Волосы его были чуть влажны и пахли степью.
– У меня нет… – черт, ну как сказать мужчине про это?
– У тебя нет…? – шепнул он мне на ухо. – У меня есть…
– Есть? Что есть? – сердце вернулось в грудную клетку и начало поиски своего исконного места.
Я решительно оттолкнула Данилу и села на кровати, снова подтянув простыню до подбородка.
– Значит, ты подготовился… – у меня сорвался голос.
Он смутился, да-да, он смутился. Или мне показалось?
– Что не так? – спросил он.
– Ты специально подготовился, залез на балкон… или ты всегда их носишь с собой? – спросила я, чувствуя, что краснею, как блондинка, пролежавшая полдня на пляже.
– Послушай, Женя! Но что в этом… ты просто как школьница!
– Как ты сказал?! – сердце встало на место по всем параметрам. – Ты приходишь, все запланировав, да еще и упрекаешь меня?
– Я не упрекаю… – промычал он.
– А что ты делаешь?
– Я не понял, в чем проблема?
– Но это, это…
Действительно, а почему я так разозлилась, ведь он сделал все правильно. С формальной точки зрения. С любой точки зрения. Но я разозлилась…

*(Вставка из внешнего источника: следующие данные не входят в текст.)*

-- ==== Sys2Proof/Laws/State.lean ====
section
/-! SUPPORT. One lemma per field per update of State, so that no proof unfolds a record update. -/

namespace Sys2Proof.Machine

/-! ## advance -/

@[simp] theorem advance_regs (s : State) : s.advance.regs = s.regs := rfl
@[simp] theorem advance_psr (s : State) : s.advance.psr = s.psr := rfl
@[simp] theorem advance_pc (s : State) : s.advance.pc = s.pc + 1 := rfl
@[simp] theorem advance_mem (s : State) : s.advance.mem = s.mem := rfl
@[simp] theorem advance_pipe (s : State) : s.advance.pipe = s.pipe.tail := rfl
@[simp] theorem advance_bank (s : State) : s.advance.bank = .settled := rfl
@[simp] theorem advance_busyWait (s : State) : s.advance.busyWait = false := rfl
@[simp] theorem advance_fiqSync (s : State) : s.advance.fiqSync = s.fiqSync := rfl
@[simp] theorem advance_irqSync (s : State) : s.advance.irqSync = s.irqSync := rfl
@[simp] theorem advance_resetHigh (s : State) : s.advance.resetHigh = s.resetHigh := rfl
@[simp] theorem advance_memSystem (s : State) : s.advance.memSystem = s.memSystem := rfl
@[simp] theorem advance_coprocessors (s : State) : s.advance.coprocessors = s.coprocessors := rfl
@[simp] theorem advance_inputs (s : State) : s.advance.inputs = s.inputs := rfl
@[simp] theorem advance_params (s : State) : s.advance.params = s.params := rfl
@[simp] theorem advance_cpLog (s : State) : s.advance.cpLog = s.cpLog := rfl
@[simp] theorem advance_busLog (s : State) : s.advance.busLog = s.busLog := rfl
@[simp] theorem advance_stamp (s : State) : s.advance.stamp = s.stamp := rfl

/-! ## writePC -/

@[simp] theorem writePC_regs (s : State) (w : Word) : (s.writePC w).regs = s.regs := rfl
@[simp] theorem writePC_psr (s : State) (w : Word) : (s.writePC w).psr = s.psr := rfl
@[simp] theorem writePC_pc (s : State) (w : Word) : (s.writePC w).pc = w.extractLsb' 2 24 := rfl
@[simp] theorem writePC_mem (s : State) (w : Word) : (s.writePC w).mem = s.mem := rfl
@[simp] theorem writePC_pipe (s : State) (w : Word) : (s.writePC w).pipe = [] := rfl
@[simp] theorem writePC_bank (s : State) (w : Word) : (s.writePC w).bank = .settled := rfl
@[simp] theorem writePC_busyWait (s : State) (w : Word) : (s.writePC w).busyWait = false := rfl
@[simp] theorem writePC_fiqSync (s : State) (w : Word) : (s.writePC w).fiqSync = s.fiqSync := rfl
@[simp] theorem writePC_irqSync (s : State) (w : Word) : (s.writePC w).irqSync = s.irqSync := rfl
@[simp] theorem writePC_resetHigh (s : State) (w : Word) : (s.writePC w).resetHigh = s.resetHigh := rfl
@[simp] theorem writePC_memSystem (s : State) (w : Word) : (s.writePC w).memSystem = s.memSystem := rfl
@[simp] theorem writePC_coprocessors (s : State) (w : Word) : (s.writePC w).coprocessors = s.coprocessors := rfl
@[simp] theorem writePC_inputs (s : State) (w : Word) : (s.writePC w).inputs = s.inputs := rfl
@[simp] theorem writePC_params (s : State) (w : Word) : (s.writePC w).params = s.params := rfl
@[simp] theorem writePC_cpLog (s : State) (w : Word) : (s.writePC w).cpLog = s.cpLog := rfl
@[simp] theorem writePC_busLog (s : State) (w : Word) : (s.writePC w).busLog = s.busLog := rfl
@[simp] theorem writePC_stamp (s : State) (w : Word) : (s.writePC w).stamp = s.stamp := rfl

/-! ## writePSR -/

@[simp] theorem writePSR_regs (s : State) (w : Word) : (s.writePSR w).regs = s.regs := rfl
@[simp] theorem writePSR_psr (s : State) (w : Word) : (s.writePSR w).psr = s.psr.written w := rfl
@[simp] theorem writePSR_pc (s : State) (w : Word) : (s.writePSR w).pc = s.pc := rfl
@[simp] theorem writePSR_mem (s : State) (w : Word) : (s.writePSR w).mem = s.mem := rfl
@[simp] theorem writePSR_pipe (s : State) (w : Word) : (s.writePSR w).pipe = s.pipe := rfl
@[simp] theorem writePSR_bank (s : State) (w : Word) : (s.writePSR w).bank = s.bank := rfl
@[simp] theorem writePSR_busyWait (s : State) (w : Word) : (s.writePSR w).busyWait = s.busyWait := rfl
@[simp] theorem writePSR_fiqSync (s : State) (w : Word) : (s.writePSR w).fiqSync = s.fiqSync := rfl
@[simp] theorem writePSR_irqSync (s : State) (w : Word) : (s.writePSR w).irqSync = s.irqSync := rfl
@[simp] theorem writePSR_resetHigh (s : State) (w : Word) : (s.writePSR w).resetHigh = s.resetHigh := rfl
@[simp] theorem writePSR_memSystem (s : State) (w : Word) : (s.writePSR w).memSystem = s.memSystem := rfl
@[simp] theorem writePSR_coprocessors (s : State) (w : Word) : (s.writePSR w).coprocessors = s.coprocessors := rfl
@[simp] theorem writePSR_inputs (s : State) (w : Word) : (s.writePSR w).inputs = s.inputs := rfl
@[simp] theorem writePSR_params (s : State) (w : Word) : (s.writePSR w).params = s.params := rfl
@[simp] theorem writePSR_cpLog (s : State) (w : Word) : (s.writePSR w).cpLog = s.cpLog := rfl
@[simp] theorem writePSR_busLog (s : State) (w : Word) : (s.writePSR w).busLog = s.busLog := rfl
@[simp] theorem writePSR_stamp (s : State) (w : Word) : (s.writePSR w).stamp = s.stamp := rfl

– Что это? Между прочим, ты сама завела разговор о презервативах!
– Я вообще не упоминала это слово!
– Надо же… какие мы… – вид у Данилы был мрачнее черной тучи, если так можно сказать о загорелом брюнете. Куда уж мрачнее.
– Ну, ну, договаривай, какие!? – взвилась я, чувствуя себя ужасно, злая и красная до пяток. Мне стало стыдно за свою глупость и злость, и от этого меня понесло.
Авторша тихо выла, забившись в угол возле умывальника.
– Ты являешься ко мне в номер с карманами, набитыми пре…презервативами, да еще удивляешься, чему я возмущаюсь? – выпалила я под аккомпанемент завываний авторши, которая гулко стукнулась лбом о стену.
– Женская логика… – процедил он. – С чего ты взяла, что мои карманы набиты? На, посмотри!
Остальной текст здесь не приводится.